**EXCERPTED DATA:**
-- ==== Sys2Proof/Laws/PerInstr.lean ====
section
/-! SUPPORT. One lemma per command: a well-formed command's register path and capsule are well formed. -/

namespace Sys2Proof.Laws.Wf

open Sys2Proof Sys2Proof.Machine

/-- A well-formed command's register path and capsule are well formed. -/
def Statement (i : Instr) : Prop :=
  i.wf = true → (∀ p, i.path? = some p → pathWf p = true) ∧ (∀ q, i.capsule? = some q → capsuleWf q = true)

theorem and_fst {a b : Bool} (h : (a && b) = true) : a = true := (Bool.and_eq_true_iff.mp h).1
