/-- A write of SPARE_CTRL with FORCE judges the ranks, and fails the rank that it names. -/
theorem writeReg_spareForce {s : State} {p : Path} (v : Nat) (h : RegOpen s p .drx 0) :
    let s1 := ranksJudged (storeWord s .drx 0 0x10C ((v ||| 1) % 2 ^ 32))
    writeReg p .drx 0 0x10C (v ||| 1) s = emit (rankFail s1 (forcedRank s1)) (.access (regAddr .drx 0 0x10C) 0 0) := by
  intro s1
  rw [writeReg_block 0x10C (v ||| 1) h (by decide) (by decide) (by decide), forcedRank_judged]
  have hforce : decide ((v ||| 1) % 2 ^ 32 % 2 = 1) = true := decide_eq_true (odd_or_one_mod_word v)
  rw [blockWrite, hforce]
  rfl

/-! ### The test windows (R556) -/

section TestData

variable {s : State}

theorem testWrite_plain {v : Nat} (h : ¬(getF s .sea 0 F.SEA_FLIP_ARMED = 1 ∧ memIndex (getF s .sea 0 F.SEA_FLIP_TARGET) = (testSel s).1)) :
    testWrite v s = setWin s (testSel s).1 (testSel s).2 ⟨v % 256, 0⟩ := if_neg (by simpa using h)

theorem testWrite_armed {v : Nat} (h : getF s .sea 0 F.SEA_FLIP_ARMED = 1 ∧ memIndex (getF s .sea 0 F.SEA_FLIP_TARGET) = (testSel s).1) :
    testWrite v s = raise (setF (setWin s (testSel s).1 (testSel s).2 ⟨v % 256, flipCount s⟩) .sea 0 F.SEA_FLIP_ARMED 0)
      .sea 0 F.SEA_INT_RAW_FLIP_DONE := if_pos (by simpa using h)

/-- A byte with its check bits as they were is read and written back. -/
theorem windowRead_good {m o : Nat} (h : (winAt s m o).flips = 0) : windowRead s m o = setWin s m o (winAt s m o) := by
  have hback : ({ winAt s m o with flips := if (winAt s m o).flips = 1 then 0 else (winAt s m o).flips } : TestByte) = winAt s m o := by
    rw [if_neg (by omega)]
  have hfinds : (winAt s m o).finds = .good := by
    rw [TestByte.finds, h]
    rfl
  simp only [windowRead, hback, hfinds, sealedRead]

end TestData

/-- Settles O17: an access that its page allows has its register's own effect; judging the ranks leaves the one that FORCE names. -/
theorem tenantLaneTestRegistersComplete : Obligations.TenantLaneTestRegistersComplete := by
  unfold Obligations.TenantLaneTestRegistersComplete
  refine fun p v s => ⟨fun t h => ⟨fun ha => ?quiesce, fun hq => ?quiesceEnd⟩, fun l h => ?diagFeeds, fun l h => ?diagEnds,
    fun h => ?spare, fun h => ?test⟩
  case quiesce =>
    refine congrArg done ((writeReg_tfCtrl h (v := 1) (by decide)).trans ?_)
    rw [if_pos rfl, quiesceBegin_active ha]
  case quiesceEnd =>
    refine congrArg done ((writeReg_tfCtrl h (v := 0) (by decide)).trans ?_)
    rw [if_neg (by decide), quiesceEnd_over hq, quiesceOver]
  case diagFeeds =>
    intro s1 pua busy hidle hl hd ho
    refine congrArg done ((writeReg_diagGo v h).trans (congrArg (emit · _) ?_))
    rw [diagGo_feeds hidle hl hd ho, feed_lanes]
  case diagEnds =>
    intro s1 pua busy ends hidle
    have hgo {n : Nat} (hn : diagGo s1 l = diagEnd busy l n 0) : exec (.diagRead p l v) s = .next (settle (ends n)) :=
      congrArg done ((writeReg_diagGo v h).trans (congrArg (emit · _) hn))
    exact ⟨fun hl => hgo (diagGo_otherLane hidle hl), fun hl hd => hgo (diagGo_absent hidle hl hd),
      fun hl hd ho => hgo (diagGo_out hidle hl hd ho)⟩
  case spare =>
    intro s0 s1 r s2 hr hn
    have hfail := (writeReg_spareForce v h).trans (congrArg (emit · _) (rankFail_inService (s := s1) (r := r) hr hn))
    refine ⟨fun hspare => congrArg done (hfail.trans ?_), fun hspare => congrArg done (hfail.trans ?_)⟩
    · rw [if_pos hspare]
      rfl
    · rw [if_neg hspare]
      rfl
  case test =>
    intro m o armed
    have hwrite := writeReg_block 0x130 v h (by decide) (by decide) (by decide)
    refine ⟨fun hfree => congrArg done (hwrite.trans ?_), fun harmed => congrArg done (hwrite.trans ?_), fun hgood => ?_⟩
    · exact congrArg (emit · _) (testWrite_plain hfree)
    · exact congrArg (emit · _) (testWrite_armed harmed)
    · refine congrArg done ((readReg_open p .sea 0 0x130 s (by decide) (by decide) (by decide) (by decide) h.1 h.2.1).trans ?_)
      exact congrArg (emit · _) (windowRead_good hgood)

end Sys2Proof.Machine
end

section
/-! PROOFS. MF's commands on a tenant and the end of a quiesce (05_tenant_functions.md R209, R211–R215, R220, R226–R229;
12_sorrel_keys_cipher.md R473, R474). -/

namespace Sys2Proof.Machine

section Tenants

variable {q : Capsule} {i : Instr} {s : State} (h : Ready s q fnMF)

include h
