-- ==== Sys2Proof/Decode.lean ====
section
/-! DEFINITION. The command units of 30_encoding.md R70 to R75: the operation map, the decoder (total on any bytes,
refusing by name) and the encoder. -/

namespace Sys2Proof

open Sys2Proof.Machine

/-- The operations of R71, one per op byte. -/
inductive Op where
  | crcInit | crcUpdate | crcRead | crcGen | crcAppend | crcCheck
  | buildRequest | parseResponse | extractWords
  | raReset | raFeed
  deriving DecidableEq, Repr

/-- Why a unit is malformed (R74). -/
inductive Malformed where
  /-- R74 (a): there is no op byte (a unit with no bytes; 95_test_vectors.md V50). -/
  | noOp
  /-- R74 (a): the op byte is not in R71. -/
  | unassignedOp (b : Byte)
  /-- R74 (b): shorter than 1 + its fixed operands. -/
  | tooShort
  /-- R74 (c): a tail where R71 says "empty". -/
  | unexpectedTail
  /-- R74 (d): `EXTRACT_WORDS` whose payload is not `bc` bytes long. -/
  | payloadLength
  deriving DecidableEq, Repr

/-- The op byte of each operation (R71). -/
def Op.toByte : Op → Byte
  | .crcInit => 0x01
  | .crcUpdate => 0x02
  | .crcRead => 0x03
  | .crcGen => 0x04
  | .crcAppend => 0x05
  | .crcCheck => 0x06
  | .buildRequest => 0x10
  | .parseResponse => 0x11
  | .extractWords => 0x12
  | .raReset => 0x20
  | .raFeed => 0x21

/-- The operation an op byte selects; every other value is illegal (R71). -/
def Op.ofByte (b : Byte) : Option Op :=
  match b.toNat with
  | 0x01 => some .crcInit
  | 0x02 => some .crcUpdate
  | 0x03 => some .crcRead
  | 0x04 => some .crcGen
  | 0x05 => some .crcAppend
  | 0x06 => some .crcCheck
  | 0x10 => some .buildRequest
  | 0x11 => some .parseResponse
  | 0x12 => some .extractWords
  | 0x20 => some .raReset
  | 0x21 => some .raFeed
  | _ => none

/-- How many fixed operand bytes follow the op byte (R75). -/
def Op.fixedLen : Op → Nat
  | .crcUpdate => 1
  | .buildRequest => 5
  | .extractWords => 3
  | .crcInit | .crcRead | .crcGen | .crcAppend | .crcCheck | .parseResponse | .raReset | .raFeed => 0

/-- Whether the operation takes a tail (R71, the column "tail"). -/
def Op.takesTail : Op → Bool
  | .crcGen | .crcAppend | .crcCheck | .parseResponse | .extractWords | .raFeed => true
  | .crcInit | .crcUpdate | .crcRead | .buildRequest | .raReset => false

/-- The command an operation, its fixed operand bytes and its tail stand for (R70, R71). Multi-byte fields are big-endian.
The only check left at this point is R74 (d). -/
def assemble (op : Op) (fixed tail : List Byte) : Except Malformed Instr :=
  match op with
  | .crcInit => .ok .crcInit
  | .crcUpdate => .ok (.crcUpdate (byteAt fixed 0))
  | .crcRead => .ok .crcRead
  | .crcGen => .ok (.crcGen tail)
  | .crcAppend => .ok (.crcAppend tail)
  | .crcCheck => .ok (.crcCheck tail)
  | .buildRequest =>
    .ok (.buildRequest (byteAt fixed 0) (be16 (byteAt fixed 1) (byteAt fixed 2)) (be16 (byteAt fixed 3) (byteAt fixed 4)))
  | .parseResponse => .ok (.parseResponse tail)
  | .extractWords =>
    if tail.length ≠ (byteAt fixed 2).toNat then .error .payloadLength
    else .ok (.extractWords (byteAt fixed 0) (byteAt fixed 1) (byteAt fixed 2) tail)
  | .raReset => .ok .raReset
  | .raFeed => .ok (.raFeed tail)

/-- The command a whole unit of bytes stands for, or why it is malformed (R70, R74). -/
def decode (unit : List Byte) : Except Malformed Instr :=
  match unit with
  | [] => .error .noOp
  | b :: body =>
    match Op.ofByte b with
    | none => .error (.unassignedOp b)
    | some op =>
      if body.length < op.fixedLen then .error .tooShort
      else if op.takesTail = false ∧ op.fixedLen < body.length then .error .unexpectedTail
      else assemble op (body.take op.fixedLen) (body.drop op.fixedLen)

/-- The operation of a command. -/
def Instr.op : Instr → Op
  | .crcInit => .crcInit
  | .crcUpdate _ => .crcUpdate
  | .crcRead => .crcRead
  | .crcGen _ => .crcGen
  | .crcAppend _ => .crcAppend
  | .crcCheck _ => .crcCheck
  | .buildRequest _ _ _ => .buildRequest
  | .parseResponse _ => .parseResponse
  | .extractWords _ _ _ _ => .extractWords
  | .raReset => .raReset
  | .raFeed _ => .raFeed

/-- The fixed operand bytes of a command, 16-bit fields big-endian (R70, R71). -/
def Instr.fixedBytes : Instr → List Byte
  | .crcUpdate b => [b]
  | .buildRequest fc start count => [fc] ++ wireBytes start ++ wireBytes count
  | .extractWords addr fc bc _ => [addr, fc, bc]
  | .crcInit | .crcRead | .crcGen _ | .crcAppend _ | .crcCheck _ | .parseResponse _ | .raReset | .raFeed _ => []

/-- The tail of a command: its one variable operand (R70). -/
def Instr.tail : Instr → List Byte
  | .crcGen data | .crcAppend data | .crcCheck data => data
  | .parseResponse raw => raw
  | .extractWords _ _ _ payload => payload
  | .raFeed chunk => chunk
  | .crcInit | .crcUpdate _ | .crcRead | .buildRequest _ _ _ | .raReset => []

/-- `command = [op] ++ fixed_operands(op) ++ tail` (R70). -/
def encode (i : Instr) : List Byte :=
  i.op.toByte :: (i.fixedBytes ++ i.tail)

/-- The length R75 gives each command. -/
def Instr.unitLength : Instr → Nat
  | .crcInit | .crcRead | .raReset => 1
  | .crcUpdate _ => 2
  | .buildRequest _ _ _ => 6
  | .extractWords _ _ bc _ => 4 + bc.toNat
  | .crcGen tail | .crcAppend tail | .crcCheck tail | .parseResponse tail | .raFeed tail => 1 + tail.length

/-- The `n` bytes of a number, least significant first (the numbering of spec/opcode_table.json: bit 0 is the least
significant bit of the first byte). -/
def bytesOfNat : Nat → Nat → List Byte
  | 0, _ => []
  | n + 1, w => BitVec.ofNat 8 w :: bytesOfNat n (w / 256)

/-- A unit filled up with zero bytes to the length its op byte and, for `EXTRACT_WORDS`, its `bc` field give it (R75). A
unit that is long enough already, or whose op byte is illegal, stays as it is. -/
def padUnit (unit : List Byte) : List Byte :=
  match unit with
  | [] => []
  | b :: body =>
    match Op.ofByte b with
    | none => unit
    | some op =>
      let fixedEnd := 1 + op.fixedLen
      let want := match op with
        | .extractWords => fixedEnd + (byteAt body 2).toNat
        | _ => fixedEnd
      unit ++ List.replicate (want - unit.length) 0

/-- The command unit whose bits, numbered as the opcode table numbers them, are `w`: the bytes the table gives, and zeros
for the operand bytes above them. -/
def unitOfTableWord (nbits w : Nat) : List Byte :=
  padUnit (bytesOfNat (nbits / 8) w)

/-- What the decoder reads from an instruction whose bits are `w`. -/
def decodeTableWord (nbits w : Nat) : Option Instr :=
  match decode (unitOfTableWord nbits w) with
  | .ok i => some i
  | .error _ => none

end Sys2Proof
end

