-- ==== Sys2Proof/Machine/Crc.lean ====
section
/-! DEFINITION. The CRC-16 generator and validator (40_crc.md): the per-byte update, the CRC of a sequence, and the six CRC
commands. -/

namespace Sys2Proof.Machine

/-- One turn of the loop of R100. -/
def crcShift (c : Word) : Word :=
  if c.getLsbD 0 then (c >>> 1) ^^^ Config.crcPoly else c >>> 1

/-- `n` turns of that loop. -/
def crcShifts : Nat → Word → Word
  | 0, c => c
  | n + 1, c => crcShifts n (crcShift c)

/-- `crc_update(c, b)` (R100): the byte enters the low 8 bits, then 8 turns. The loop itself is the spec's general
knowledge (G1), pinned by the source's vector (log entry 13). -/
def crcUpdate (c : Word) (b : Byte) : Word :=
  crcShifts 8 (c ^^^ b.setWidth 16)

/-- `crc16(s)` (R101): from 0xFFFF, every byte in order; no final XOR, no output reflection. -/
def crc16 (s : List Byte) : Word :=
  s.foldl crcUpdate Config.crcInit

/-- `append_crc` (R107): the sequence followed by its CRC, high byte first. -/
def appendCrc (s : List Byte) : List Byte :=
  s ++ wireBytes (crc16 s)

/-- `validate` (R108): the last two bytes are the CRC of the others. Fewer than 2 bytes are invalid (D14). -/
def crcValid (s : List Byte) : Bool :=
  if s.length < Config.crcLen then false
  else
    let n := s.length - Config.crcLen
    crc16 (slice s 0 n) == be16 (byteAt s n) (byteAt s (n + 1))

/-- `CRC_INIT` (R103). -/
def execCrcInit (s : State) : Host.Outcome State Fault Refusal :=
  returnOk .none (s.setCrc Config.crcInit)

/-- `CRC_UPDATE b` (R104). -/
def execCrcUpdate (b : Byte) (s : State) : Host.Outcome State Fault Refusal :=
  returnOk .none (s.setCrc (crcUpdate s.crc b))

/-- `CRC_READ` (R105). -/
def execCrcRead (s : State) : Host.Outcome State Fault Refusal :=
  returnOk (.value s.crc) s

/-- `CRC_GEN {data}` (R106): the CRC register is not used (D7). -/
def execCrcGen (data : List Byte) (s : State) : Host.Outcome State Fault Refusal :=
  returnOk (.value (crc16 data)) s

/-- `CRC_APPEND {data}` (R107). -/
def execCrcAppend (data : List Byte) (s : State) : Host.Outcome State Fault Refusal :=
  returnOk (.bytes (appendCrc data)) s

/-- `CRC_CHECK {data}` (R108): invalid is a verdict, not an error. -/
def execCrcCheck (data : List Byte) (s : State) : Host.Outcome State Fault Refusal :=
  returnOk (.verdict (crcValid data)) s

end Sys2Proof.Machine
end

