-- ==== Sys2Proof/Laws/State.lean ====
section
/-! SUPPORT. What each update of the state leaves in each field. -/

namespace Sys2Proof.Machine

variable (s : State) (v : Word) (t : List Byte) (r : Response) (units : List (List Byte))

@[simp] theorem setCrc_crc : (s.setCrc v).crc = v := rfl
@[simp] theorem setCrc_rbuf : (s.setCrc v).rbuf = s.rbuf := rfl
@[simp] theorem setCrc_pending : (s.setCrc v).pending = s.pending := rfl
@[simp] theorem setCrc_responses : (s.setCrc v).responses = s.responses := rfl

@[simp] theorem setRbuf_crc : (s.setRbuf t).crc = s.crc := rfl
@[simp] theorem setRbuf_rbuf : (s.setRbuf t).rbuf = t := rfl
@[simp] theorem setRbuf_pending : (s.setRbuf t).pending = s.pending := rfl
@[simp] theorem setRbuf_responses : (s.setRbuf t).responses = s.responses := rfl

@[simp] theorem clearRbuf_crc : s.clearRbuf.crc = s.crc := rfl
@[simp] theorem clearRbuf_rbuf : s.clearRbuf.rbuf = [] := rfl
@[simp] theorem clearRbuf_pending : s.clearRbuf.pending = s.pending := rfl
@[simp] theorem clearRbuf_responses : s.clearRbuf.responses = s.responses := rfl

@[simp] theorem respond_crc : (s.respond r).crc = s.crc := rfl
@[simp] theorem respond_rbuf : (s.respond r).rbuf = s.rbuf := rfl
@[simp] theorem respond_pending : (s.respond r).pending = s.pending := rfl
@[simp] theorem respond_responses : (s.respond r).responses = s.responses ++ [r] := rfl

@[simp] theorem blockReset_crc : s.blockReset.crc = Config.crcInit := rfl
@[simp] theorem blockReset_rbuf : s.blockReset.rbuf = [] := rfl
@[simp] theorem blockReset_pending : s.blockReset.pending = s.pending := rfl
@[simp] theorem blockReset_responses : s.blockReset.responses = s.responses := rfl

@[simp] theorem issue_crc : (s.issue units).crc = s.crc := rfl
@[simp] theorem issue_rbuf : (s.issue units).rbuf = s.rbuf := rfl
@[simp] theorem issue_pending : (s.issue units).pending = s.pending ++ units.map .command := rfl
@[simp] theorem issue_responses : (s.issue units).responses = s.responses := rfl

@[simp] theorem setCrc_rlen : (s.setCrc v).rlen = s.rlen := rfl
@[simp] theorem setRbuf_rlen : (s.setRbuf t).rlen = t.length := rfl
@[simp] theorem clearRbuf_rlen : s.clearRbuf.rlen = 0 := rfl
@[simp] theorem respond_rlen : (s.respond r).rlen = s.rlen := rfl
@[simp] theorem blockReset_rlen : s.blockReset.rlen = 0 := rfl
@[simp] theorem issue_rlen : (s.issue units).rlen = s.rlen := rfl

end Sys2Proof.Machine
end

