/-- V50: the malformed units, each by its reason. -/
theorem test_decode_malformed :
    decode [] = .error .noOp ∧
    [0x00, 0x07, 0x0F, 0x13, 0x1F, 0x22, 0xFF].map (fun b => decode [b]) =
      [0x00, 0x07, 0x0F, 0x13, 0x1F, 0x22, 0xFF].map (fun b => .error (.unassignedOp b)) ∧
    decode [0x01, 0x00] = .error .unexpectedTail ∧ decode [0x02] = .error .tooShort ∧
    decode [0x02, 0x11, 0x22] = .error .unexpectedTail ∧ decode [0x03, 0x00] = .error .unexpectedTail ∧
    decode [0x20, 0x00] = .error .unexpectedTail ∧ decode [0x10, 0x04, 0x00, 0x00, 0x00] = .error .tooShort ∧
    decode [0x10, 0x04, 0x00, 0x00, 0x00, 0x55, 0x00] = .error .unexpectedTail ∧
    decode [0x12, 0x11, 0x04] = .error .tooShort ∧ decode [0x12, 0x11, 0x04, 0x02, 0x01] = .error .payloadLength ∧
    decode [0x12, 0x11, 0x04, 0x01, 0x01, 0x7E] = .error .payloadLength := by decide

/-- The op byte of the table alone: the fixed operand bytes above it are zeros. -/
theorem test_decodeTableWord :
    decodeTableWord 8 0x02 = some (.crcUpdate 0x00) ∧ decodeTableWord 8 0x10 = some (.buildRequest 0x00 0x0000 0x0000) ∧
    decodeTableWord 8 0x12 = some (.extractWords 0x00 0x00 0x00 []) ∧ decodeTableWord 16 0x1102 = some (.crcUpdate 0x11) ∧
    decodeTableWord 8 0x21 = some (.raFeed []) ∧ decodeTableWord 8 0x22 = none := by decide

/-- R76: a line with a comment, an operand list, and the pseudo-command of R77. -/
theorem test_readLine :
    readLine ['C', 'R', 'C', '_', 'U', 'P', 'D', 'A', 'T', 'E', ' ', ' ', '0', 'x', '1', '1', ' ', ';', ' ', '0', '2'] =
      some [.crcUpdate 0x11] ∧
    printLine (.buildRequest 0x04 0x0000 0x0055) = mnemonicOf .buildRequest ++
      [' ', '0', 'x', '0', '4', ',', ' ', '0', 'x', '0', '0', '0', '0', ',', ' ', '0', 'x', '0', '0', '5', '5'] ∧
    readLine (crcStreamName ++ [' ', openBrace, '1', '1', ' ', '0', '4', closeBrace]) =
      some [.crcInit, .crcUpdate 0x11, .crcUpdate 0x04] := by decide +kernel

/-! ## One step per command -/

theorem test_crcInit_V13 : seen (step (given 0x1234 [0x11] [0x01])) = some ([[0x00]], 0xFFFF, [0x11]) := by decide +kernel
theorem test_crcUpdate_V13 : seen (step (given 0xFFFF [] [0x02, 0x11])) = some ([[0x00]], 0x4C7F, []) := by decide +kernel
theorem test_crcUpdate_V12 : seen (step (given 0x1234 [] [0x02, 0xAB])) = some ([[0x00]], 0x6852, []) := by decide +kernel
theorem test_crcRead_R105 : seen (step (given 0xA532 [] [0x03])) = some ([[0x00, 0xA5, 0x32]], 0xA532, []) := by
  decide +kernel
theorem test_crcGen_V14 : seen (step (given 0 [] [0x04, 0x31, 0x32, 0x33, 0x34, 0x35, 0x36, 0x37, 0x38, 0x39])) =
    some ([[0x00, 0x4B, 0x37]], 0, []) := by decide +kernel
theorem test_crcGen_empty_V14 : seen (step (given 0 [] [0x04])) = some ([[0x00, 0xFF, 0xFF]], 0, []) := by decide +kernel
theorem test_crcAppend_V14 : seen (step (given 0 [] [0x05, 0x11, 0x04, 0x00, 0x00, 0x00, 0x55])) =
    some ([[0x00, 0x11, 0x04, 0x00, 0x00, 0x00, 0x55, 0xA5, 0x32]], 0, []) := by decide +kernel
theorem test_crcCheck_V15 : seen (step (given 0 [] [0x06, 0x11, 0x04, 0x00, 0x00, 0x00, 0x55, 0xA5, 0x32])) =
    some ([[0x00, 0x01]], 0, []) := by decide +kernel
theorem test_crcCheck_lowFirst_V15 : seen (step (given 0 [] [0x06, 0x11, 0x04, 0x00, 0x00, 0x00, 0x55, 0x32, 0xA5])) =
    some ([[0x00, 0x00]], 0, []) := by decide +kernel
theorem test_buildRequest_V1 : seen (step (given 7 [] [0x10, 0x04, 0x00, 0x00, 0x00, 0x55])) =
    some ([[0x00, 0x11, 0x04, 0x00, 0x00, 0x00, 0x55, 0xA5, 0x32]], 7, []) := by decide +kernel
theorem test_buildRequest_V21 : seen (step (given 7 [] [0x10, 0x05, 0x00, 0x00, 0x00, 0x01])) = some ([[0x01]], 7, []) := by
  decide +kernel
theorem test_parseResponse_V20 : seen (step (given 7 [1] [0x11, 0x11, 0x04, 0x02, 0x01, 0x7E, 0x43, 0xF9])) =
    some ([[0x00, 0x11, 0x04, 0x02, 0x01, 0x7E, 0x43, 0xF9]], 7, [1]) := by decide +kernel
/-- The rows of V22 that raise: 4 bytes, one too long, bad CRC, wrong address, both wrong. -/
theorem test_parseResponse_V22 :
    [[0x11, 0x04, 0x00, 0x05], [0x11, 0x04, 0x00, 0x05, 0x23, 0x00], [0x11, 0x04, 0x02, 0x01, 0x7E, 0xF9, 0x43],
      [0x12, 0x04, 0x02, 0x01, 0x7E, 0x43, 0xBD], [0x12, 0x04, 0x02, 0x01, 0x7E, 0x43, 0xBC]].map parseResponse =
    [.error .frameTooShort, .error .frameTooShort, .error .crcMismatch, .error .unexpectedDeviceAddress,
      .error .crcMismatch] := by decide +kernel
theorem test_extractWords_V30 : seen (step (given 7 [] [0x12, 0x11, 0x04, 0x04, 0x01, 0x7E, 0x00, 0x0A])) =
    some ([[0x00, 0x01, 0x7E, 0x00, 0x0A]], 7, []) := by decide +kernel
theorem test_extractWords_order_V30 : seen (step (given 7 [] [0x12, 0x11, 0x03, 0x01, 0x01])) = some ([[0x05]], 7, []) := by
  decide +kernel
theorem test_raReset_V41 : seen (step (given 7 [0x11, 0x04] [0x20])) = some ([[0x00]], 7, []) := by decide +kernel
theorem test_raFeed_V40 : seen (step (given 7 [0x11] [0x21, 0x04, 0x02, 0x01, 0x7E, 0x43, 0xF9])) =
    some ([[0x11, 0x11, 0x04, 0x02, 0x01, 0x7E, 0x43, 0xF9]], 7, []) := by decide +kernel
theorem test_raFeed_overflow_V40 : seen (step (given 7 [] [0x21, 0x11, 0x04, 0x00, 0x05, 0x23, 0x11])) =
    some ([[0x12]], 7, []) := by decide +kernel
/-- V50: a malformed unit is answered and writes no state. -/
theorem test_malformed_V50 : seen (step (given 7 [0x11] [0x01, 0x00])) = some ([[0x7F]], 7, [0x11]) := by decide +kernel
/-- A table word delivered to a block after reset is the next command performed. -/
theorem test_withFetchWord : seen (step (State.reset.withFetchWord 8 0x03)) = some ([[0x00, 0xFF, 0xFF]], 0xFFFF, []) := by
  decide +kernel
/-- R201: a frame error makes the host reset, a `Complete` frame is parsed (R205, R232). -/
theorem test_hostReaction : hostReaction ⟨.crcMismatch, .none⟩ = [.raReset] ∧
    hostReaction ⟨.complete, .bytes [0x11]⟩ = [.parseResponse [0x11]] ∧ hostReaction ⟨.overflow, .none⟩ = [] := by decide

**EXERCISE DESCRIPTION:**
Lines from the start of the material above through the line containing "let s1 := ranksJudged" are to be duplicated exactly, and only those.

**EXERCISE RESULT:**
-- ==== Sys2Proof/Laws/PerInstr.lean ====
section
/-! SUPPORT. One lemma per command: a well-formed command's register path and capsule are well formed. -/

namespace Sys2Proof.Laws.Wf

open Sys2Proof Sys2Proof.Machine

/-- A well-formed command's register path and capsule are well formed. -/
def Statement (i : Instr) : Prop :=
  i.wf = true → (∀ p, i.path? = some p → pathWf p = true) ∧ (∀ q, i.capsule? = some q → capsuleWf q = true)

theorem and_fst {a b : Bool} (h : (a && b) = true) : a = true := (Bool.and_eq_true_iff.mp h).1
/-- A write of SPARE_CTRL with FORCE judges the ranks, and fails the rank that it names. -/
theorem writeReg_spareForce {s : State} {p : Path} (v : Nat) (h : RegOpen s p .drx 0) :
    let s1 := ranksJudged (storeWord s .drx 0 0x10C ((v ||| 1) % 2 ^ 32))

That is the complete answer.